> _Problem requirements_:
In the material below, find every line containing the string "stands" and return it.

> _Records for the exercise_:
/-- An access of n bytes at an exact address, checked in the order of R189 or R115: the trap of the first check that fails, with the
address named as HADDR and the lane as HINFO; and where its bytes lie: at the offset of its unit's scratchpad allocation (R24), or on the
page that its address, or the address a stack access is converted to (R25), translates to, when it lies on one page. `stack` is 0 where the stack aperture
is out of range altogether (R115, R202), 1 where an access there lies in one 16-byte unit (R190), 2 where it is converted by parts (R204). -/
def AccessChecked (acc : Res (List (Spot × Nat))) (i : Nat) (t : Team) (u : UnitSt) (s : State) (lane : Nat) (ea : Int) (n align : Nat)
    (need : Need) (scalar scratchOnly : Bool) (stack : Nat) : Prop :=
  let h : DWord := BitVec.ofInt 64 ea
  let a := ea.toNat
  let raises := fun (c : Nat) => acc = .error (s, .trap c h (dw lane))
  let first := 0xFF80000000000000
  let inScratch := first ≤ a ∧ a + n ≤ first + 2 ^ 24
  let core := (a - first) / 2 ^ 19
  let off := (a - first) % 2 ^ 19
  let o := a - 0xFFC0000000000000
  let inStack := 0xFFC0000000000000 ≤ a ∧ a + n ≤ 0xFFC0000400000000
  let far := t.tsb.toNat + o / 16 * 16 * t.lanes + 16 * lane + o % 16
  let global := fun (g : Nat) => (g + n ≤ 2 ^ 56 ∨ 2 ^ 64 - 2 ^ 56 ≤ g ∧ g + n ≤ 2 ^ 64) ∧ aperture g = 0 ∧ aperture (g + n - 1) = 0
  let info := fun (world : Bool) => dw (need.kind + b2n scalar * 4 + b2n world * 16 + lane * 2 ^ 8)
  let onPage := fun (g : Nat) => g % 2 ^ 16 + n ≤ 2 ^ 16 → ∀ x v, translate u.ctx t.gcore g need s = (x, v) →
    (∀ pa e, x = .page pa e → behindAppend v i pa n (need.kind == 0) = false →
      acc = if need.w = true ∧ e.getLsbD 9 = true then .error (v, .trap 0x0E h (dw lane)) else .ok (v, [(.at pa e, n)])) ∧
    (∀ world, x = .denied world → acc = .error (v, .trap 0x11 h (info world))) ∧
    (x = .malformed → acc = .error (v, .trap 0x12 h 6)) ∧
    (∀ e, x = .loggable e → need.w = true → need.r = false →
      acc = .ok ((tileOf u.ctx g e v).2, [(.log (tileOf u.ctx g e v).1 (g % 2 ^ 16), n)])) ∧
    (∀ e, x = .touch e → mergeFind v (dieOf t.gcore) u.ctx false (g / 2 ^ 16) = none →
      (v.merge.filter (fun m => decide (m.1 / 2048 = dieOf t.gcore))).length < 2048 →
      ∃ w, acc = .error (w, .trap 0x10 h (info false)))
  let placed := fun (g : Nat) => if scratchOnly = true then raises 0x0B else if a % align ≠ 0 then raises 0x0D else onPage g
  if ea < 0 ∨ (2 : Int) ^ 64 < ea + n then raises 0x09
  else if 2 ^ 56 ≤ a ∧ a < 2 ^ 64 - 2 ^ 56 then raises 0x08
  else if a < 2 ^ 56 ∧ 2 ^ 56 < a + n then raises 0x09
  else if inScratch then
    (∀ base size, core < 16 → amGet (u.cluster * 16 + core) u.scratch = some (base, size) → off + n ≤ size →
      if a % align ≠ 0 then raises 0x0D else acc = .ok (s, [(.at (base + off) 0, n)])) ∧
    ((∀ base size, core < 16 → amGet (u.cluster * 16 + core) u.scratch = some (base, size) → size < off + n) → raises 0x0B)
  else if inStack then
    if stack = 0 ∨ u.lstk < o + n ∨ (stack = 1 ∧ (16 < o % 16 + n ∨ ¬ global far)) then raises 0x0C
    else stack = 1 → placed far
  else if global a then placed a
  else raises 0x0A

/-- What the leaf that a walk ends at gives an access (R282, R285): nothing is judged of a malformed entry; then come the world, the
permission, and the page's type, a PAGE entry's address being its frame's bits over the address's low 16 or 21 bits (R281). -/
def LeafJudged (secure : Bool) (need : Need) (va : Nat) (w : Walked) (x : Xlat) : Prop :=
  let e := w.entry
  let kind := e.toNat % 8
  if w.bad = true then x = .malformed
  else if kind = 0 then x = .host 0 w.large
  else if secure = false ∧ e.getLsbD 6 = true then x = .denied true
  else if (need.r = true ∧ e.getLsbD 3 = false) ∨ (need.w = true ∧ e.getLsbD 4 = false) then x = .denied false
  else if need.x = true ∧ e.getLsbD 5 = false then x = .noexec
  else if kind = 2 then x = .page (e.toNat / 2 ^ 16 % 2 ^ 32 * 2 ^ 16 + va % (if w.large = true then 2 ^ 21 else 2 ^ 16)) e
  else if e.getLsbD 10 = true then x = .loggable e
  else if kind = 3 then x = .touch e
  else x = .host e w.large

/-- The value of a full binary tree of additions of e's kind over leaves, each at one place (R198). -/
inductive CombinedAdds (e : AddElem) : List (Word × Word) → Word × Word → Prop where
  | leaf x : CombinedAdds e [x] x
  | node l r x y : CombinedAdds e l x → CombinedAdds e r y →
      CombinedAdds e (l ++ r) (addApplied { e with mean := y.1, spread := y.2 } x.1 x.2)
  | arrange l r x : l.Perm r → CombinedAdds e l x → CombinedAdds e r x

/-- No add-on-store of the team is on its way. -/
abbrev NoAdds (s : State) (team : Nat) : Prop := ∀ o ∈ s.ops, o.2.team = team → ∀ es, o.2.body ≠ .adds es

/-- The frame of an instruction of the access unit: its passes tag its fragment with the clause's set-A flag (R77); of the architecture, only the fragment's place, its core's issue tick, memory
with its past and its full-empty bits, what is in flight, translation caches and logs, and work weights may differ. No
register of any team differs. -/
def AccessFrame (whole : Bool) (s s' : State) (i : Nat) (f : Frag) (t : Team) : Prop :=
  s' = { s with
    frags := s'.frags, issued := s'.issued, ops := s'.ops, seq := s'.seq, mem := s'.mem, hist := s'.hist, seen := s'.seen,
    rels := s'.rels, full := s'.full, tlb := s'.tlb, walks := s'.walks, free := s'.free, tiles := s'.tiles, units := s'.units,
    phases := s'.phases } ∧
  (∀ k, k ≠ i → amGet k s'.frags = amGet k s.frags) ∧
  (∃ f', amGet i s'.frags = some f' ∧ MovedOn whole 4 s.toll { f with tagging := f.setA.or f.tagging } f') ∧
  s'.issued = amPut t.gcore (s.toll + 1) s.issued ∧
  (∀ k, (amGet k s'.units).map (fun u => { u with weight := 0 }) = (amGet k s.units).map (fun u => { u with weight := 0 })) ∧
  (∀ k, (amGet k s'.phases).map (fun p => { p with root := 0 }) = (amGet k s.phases).map (fun p => { p with root := 0 }))

/-- An operation of the team has entered flight with a tag and a body. -/
def Issued (s s' : State) (team : Nat) (tag : Option Nat) (body : OpBody) : Prop :=
  ∃ n o, s.seq ≤ n ∧ amGet n s'.ops = some o ∧ o.team = team ∧ o.tag = tag ∧ o.body = body

/-- An operation of the team has left flight, or stands at another body; nothing else of the machine but the team's registers and
the results in flight differs. -/
def OnlyResults (s s' : State) (team : Nat) : Prop :=
  s' = { s with teams := s'.teams, ops := s'.ops, phases := s'.phases, free := s'.free } ∧
  (∀ k, k ≠ team → amGet k s'.teams = amGet k s.teams) ∧
  (∀ k, (amGet k s'.phases).map (fun p => { p with root := 0 }) = (amGet k s.phases).map (fun p => { p with root := 0 }))


/-- No fragment is stepped or about to stop for the debug unit (R393, R394). -/
abbrev Undebugged (s : State) : Prop := ∀ e ∈ s.frags, e.2.hit = none ∧ e.2.stopFor = none ∧ e.2.stepping = none

/-! ### The matrix engine and other engines -/

/-- Every write on record happens before the agent's reads: they find what stands in memory (R48). -/
abbrev AllSeenBy (s : State) (agent : Nat) : Prop := ∀ w ∈ s.hist, w.forces agent = true

/-- The core's governor lets an operation of so many array cycles issue (R275). -/
abbrev GovernorOpen (s : State) (t : Team) (cycles : Nat) : Prop :=
  cycles = 0 ∨ (govNow s (clusterOf t.gcore)).budget = 0xFFFF ∨
    (govNow s (clusterOf t.gcore)).used < (govNow s (clusterOf t.gcore)).budget

/-- The state with an operation's array cycles charged to its cluster's window (R275). -/
def charged (t : Team) (cycles : Nat) (s : State) : State :=
  if cycles = 0 then s
  else
    let g := govNow s (clusterOf t.gcore)
    { s with gov := amPut (clusterOf t.gcore) { g with used := min (g.used + cycles) 0xFFFF } s.gov }

/-- A matrix instruction of a kind on tile n + TOFF with shape register ts may issue: every lane, a legal record, a declared
tile, room in the queue and the governor open (R259, R260, R275). -/
abbrev MatrixReady (s : State) (i : Nat) (f : Frag) (t : Team) (u : UnitSt) (kind n ts : Nat) : Prop :=
  current s = some (i, f, t) ∧ amGet t.unit s.units = some u ∧ f.mask = fullMask t.lanes ∧
  recordOk kind (smGet 0 ts t.ts) = true ∧ n + recToff (smGet 0 ts t.ts) < t.accCount ∧ queueLen s t.gcore < 32 ∧
  GovernorOpen s t (chargeOf kind (smGet 0 ts t.ts))

/-- The operation that it enters. -/
def matEntry (s : State) (f : Frag) (t : Team) (kind n ts x y : Nat) : MatOp :=
  { matOp s f t kind 0 ts x y with tile := n + recToff (smGet 0 ts t.ts) }

/-- The tiles of 2^k parts from c on, combined in pairs (R274). -/
def treeOf (tile : Nat → List DWord) (acct : Nat → Bool) : Nat → Nat → List DWord
  | 0, c => tile c
  | k + 1, c => List.zipWith (treeElem (acct c)) (treeOf tile acct k c) (treeOf tile acct k (c + 2 ^ k))

/-- A folio of a core's scratchpad as memory holds it. -/
def folioAt (s : State) (o : Op) (off size : Nat) : Nat :=
  rdNat s ((match amGet o.unit s.units with
    | some u => (match amGet o.gcore u.scratch with | some (b, _) => b | none => 0)
    | none => 0) + off) size

/-- The places of a selection's region are known: y is it with them, and v the state once they are (R332). -/
def RegionKnown (op : Nat) (o : Op) (x : Selection) (s : State) (y : Selection) (v : State) : Prop :=
  (x.places ≠ [] ∧ y = x ∧ v = s) ∨
  (x.places = [] ∧ ∃ r s1, reachAll (selectEng op o) x.spans s = (r, s1) ∧ reachFaults r = [] ∧ reachWaits r = false ∧
    y = { x with places := (upFrom 0 x.spans.length).map (fun n => (n, reachPa r n)) } ∧ v = setBody op (.select y) s1)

> _Task result_:
/-- An operation of the team has left flight, or stands at another body; nothing else of the machine but the team's registers and
/-- Every write on record happens before the agent's reads: they find what stands in memory (R48). -/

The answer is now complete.